Peter is apparently addressing question 3 (“is this really a literal translation?”), though I don’t believe that he is in favor of literal translations in the first place.

Gary’s point concerns the second question.

John seems to address the second and fourth questions. I agree with John that consistency is important, though I disagree that the ESV achieves it. The same Greek phrase appears in 1 Corinthians 12:6, but there the ESV translates, “all in everyone.” (I don’t know of any translation that offers consistency here.)


I think this expanded view of what’s going on is important for two reasons:

1. This is typical of how Bible translations are debated.

2. When we aren’t clear about which question we’re addressing, fundamental agreement (e.g., “a translation should be accurate”) ends up looking like disagreement.


April 7, 2010 - Posted by | Bible versions, translation theory | , , , , , , ,


  1. Thanks for this. Indeed I am not in favour of a literal translation. My point was really that translators need to look at your question 1, what the Greek means, before jumping to a translation, literal or otherwise.

    I like the way you used the English idiom in your title. Perhaps we should understand the literal English translations to mean “… so that, all in all, God may be.” 😉

    Comment by Peter Kirk | April 7, 2010

  2. […] Joel blows away the smoke: All in All Not Much of a Conversation […]

    Pingback by Best writing by faith bloggers | lingamish | April 7, 2010

  3. Thanks for the links, and for both clarifying and expanding the conversation!

    Your point here is quite important, and shouldn’t get overlooked:

    “4. Which published translation best represents the right answer to (3) [i.e., (3) what the Greek meant and how our judgment of a successful English translation relates to it]?”

    Theophrastus rightly suggests Barnstone’s translation as one of the best published:


    Comment by J. K. Gayle | April 7, 2010

  4. Great stuff, Joel, as usual, but let’s cut to the chase. Admit it, you like NRSV’s “so that God may be all in all.”

    Comment by John Hobbins | April 7, 2010

    • Admit it, you like NRSV’s “so that God may be all in all.”

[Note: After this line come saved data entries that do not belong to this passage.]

-- ==== Sys2Proof/Tests/Slice0.lean ====
section
/-! SUPPORT. The model's own tests. Every expected result is taken from the spec: the encodings of
30_encoding.md R80 and the vectors of 95_test_vectors.md, named by their ids. The witnesses at the end
show that the hypotheses of each obligation can be met. -/

namespace Sys2Proof.Tests
open Sys2Proof Sys2Proof.Machine

/-! ### Small states -/

/-- What a next state shows. -/
def after {α : Type} (r : Result) (f : State → α) : Option α :=
  match r with
  | .next t => some (f t)
  | .fault _ => none
  | .refused _ => none

/-- The reset state with these register values, and I. -/
def regs (rs : List (Reg × Byte)) (i : Word := 0) : State :=
  rs.foldl (fun s p => s.setV p.1 p.2) (State.reset.setI i)

/-- The state with these bytes from an address on. -/
def withBytes (s : State) (a : Nat) (bs : List Byte) : State := s.setMem (s.mem.writeBytes a bs)

/-- The state with one key held. -/
def held (k : Nat) (h : k < 16 := by omega) : Keys := (Vector.replicate 16 false).set k true h

/-- One step that fetches this opcode. -/
def run (s : State) (w : Nat) : Result := step (s.withFetchWord 16 w)

/-- V1, VF and PC. -/
def v1f (t : State) : Byte × Byte × Word := (t.getV 1, t.getV vf, t.pc)

/-- The record of the error that halted the core at 0x200. -/
def haltedBy (k : ErrorKind) (op : Word) (addr : Option Word) : Status :=
  .halted ⟨k, 0x200, some op, addr⟩

/-! ### WellFormed -/

theorem test_wellFormed_bounds_the_rows :
    WellFormed (.drw 0 0 16) = false ∧ WellFormed (.drw 15 15 15) = true := by decide

/-! ### Decoding: words written out from the encoding lines of R80 and of each instruction's rule -/

theorem test_decode_system :
    decode 0b0000000011100000#16 = .ok .cls ∧
    decode 0b0000000011101110#16 = .ok .ret ∧
    decode 0b0001101010111100#16 = .ok (.jp 0xABC) ∧
    decode 0b0010101010111100#16 = .ok (.call 0xABC) := by decide

theorem test_decode_skips :
    decode 0b0011101011000011#16 = .ok (.seImm 0xA 0xC3) ∧
    decode 0b0100101011000011#16 = .ok (.sneImm 0xA 0xC3) ∧
    decode 0b0101101001100000#16 = .ok (.seReg 0xA 0x6) ∧
    decode 0b1001101001100000#16 = .ok (.sneReg 0xA 0x6) := by decide

theorem test_decode_immediate :
    decode 0b0110101011000011#16 = .ok (.ldImm 0xA 0xC3) ∧
    decode 0b0111101011000011#16 = .ok (.addImm 0xA 0xC3) ∧
    decode 0b1100101011000011#16 = .ok (.rnd 0xA 0xC3) := by decide

theorem test_decode_family8 :
    decode 0b1000101001100000#16 = .ok (.ldReg 0xA 0x6) ∧
    decode 0b1000101001100001#16 = .ok (.orReg 0xA 0x6) ∧
    decode 0b1000101001100010#16 = .ok (.andReg 0xA 0x6) ∧
    decode 0b1000101001100011#16 = .ok (.xorReg 0xA 0x6) ∧
    decode 0b1000101001100100#16 = .ok (.addReg 0xA 0x6) ∧
    decode 0b1000101001100101#16 = .ok (.subReg 0xA 0x6) ∧
    decode 0b1000101001100110#16 = .ok (.shr 0xA) ∧
    decode 0b1000101001100111#16 = .ok (.subnReg 0xA 0x6) ∧
    decode 0b1000101001101110#16 = .ok (.shl 0xA) := by decide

      The first half is true. I think that the NRSV is generally unsurpassed. But in this case I think they blew it.

      Comment by Joel H. | April 8, 2010

  5. So what do you propose?

    Comment by John Hobbins | April 8, 2010

  6. I rendered it thusly (“that God may be all things in all people”), not sure if that’s much of an improvement.

    Comment by usotsuki | April 14, 2010

  7. I think the fact that #1 hasn’t been answered is the whole problem. Don’t know if it helps at all or is anywhere near being accurate, but I think sometimes we can’t get out of the box because we haven’t opened it yet. 😉

    The thrust of the passage in question is that one thing after another is put into a larger box, so to speak; things have been happening in a sequence and it had to be so. And the end result is that, if I may put it this way, God is the biggest box. Then I would express “all in all” as “everything is contained in God” or “everything winds up at God”. I know this doesn’t exactly fit the grammar, but to use another expression, “How’s that working out for you?” 🙂 I just prefer putting context first I guess.

    Comment by Paula | April 16, 2010

  8. I think the sense is, “God alone will rule, and God will rule alone.” The contrast is to God ruling by representation (ie: through Jesus). Jesus will be retired as lord. God, who temporarily tasked Jesus with the bloody task of subjugating his enemies, will terminate that office (once completed) and run things directly from the seat in the revamped Jerusalem. God’s dwelling place will be among men and he will be face to face with his people.